◆ **Instructions for the task**
Look through the records, and whenever a line includes the word "exact", copy it.

◆ **Records for processing**
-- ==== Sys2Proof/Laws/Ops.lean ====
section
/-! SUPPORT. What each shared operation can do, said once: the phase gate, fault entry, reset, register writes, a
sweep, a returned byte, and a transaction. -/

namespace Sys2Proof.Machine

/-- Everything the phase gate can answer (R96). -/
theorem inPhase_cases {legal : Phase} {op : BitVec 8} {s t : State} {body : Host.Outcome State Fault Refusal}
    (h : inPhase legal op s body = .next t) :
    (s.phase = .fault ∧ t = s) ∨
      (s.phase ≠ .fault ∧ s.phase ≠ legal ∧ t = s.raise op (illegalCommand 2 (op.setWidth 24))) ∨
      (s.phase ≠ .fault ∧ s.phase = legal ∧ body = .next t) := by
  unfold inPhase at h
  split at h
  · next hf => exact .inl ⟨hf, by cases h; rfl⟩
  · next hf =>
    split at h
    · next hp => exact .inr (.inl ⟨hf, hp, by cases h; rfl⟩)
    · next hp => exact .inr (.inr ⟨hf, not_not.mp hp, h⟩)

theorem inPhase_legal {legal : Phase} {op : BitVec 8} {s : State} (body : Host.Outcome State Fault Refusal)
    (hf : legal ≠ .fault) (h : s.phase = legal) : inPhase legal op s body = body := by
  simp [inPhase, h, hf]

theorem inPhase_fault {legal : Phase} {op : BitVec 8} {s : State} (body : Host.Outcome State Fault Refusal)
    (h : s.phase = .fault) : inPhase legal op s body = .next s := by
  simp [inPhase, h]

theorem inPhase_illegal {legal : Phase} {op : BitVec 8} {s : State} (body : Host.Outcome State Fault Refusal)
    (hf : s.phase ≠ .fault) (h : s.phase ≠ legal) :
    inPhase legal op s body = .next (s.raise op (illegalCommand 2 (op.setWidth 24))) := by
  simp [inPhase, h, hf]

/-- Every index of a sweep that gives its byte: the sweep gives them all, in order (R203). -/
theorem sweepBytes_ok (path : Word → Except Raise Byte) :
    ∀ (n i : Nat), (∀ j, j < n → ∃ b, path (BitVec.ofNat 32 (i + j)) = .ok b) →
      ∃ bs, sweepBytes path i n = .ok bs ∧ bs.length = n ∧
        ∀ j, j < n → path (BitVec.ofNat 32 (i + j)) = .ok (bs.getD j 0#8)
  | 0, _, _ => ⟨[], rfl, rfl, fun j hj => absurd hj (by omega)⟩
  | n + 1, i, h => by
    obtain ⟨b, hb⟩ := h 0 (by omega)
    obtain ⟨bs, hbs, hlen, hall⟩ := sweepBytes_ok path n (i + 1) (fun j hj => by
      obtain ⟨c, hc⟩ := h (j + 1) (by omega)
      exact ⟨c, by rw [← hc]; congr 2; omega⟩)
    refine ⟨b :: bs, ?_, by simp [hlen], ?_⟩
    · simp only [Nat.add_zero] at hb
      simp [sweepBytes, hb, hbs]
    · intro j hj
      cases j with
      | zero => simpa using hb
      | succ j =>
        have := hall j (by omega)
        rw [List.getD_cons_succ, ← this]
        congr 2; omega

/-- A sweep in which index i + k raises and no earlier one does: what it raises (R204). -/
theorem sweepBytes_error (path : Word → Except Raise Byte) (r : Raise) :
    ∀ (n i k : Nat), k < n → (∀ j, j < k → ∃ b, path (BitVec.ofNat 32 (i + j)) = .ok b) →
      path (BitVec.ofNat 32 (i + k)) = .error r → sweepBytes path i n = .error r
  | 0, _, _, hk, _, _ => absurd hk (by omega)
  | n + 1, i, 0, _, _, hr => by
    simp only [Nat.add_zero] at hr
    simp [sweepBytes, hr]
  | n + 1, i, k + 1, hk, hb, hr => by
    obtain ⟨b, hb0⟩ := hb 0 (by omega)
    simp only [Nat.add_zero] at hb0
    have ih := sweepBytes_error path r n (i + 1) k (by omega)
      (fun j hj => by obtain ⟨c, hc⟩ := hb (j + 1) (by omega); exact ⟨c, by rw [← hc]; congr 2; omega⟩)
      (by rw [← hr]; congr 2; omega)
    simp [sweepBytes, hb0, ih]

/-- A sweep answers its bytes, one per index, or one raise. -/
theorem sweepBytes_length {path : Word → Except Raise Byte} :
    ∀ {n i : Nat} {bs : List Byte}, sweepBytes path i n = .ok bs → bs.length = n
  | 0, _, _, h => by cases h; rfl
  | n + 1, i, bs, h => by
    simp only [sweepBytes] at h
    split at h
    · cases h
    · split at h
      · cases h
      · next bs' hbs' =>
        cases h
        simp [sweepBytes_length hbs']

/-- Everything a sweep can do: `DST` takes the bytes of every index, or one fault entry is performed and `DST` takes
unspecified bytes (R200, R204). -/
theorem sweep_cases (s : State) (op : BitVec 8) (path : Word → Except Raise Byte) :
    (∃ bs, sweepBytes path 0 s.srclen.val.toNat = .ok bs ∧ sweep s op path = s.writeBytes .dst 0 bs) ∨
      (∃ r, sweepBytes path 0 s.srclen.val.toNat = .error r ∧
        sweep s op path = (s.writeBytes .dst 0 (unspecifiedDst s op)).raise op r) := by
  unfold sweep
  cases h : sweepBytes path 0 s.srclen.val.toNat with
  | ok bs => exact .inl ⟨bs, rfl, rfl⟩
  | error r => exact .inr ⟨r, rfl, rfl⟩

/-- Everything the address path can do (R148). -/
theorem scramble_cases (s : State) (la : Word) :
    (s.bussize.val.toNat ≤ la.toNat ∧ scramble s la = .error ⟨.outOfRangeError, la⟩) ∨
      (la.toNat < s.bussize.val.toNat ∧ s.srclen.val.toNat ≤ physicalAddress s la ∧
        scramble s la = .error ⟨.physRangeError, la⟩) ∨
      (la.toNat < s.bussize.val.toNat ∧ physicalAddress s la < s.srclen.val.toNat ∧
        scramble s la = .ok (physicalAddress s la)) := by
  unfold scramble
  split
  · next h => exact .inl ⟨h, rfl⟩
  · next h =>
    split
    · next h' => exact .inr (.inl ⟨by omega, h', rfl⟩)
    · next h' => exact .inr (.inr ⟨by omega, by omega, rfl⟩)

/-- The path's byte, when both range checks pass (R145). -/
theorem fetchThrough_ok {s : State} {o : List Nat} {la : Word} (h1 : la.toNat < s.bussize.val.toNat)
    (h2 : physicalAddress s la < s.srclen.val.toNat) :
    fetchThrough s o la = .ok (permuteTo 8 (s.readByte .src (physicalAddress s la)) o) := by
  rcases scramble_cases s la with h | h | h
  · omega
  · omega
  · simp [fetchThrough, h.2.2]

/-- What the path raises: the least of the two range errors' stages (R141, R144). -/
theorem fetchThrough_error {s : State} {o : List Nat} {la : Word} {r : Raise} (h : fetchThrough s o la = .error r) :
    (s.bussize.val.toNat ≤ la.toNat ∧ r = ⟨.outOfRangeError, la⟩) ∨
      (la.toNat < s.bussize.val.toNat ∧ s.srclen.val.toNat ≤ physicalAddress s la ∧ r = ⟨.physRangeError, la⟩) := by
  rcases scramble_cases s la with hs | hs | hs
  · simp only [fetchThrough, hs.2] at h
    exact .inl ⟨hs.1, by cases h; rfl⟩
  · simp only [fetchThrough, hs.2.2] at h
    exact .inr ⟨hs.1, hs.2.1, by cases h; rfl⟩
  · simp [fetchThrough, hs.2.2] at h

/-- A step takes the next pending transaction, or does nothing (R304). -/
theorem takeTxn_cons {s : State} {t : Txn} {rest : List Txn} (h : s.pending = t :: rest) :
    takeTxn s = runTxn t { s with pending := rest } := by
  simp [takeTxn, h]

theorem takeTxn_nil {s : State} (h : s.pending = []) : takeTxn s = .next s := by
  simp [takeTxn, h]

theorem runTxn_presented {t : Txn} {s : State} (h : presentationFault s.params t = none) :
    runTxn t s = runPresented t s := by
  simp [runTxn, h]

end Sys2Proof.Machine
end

◆ **Answer section**
  · next hf => exact .inl ⟨hf, by cases h; rfl⟩
    · next hp => exact .inr (.inl ⟨hf, hp, by cases h; rfl⟩)
    · next hp => exact .inr (.inr ⟨hf, not_not.mp hp, h⟩)
      exact ⟨c, by rw [← hc]; congr 2; omega⟩)
      (fun j hj => by obtain ⟨c, hc⟩ := hb (j + 1) (by omega); exact ⟨c, by rw [← hc]; congr 2; omega⟩)
  | ok bs => exact .inl ⟨bs, rfl, rfl⟩
  | error r => exact .inr ⟨r, rfl, rfl⟩
  · next h => exact .inl ⟨h, rfl⟩
    · next h' => exact .inr (.inl ⟨by omega, h', rfl⟩)
    · next h' => exact .inr (.inr ⟨by omega, by omega, rfl⟩)
    exact .inl ⟨hs.1, by cases h; rfl⟩
    exact .inr ⟨hs.1, hs.2.1, by cases h; rfl⟩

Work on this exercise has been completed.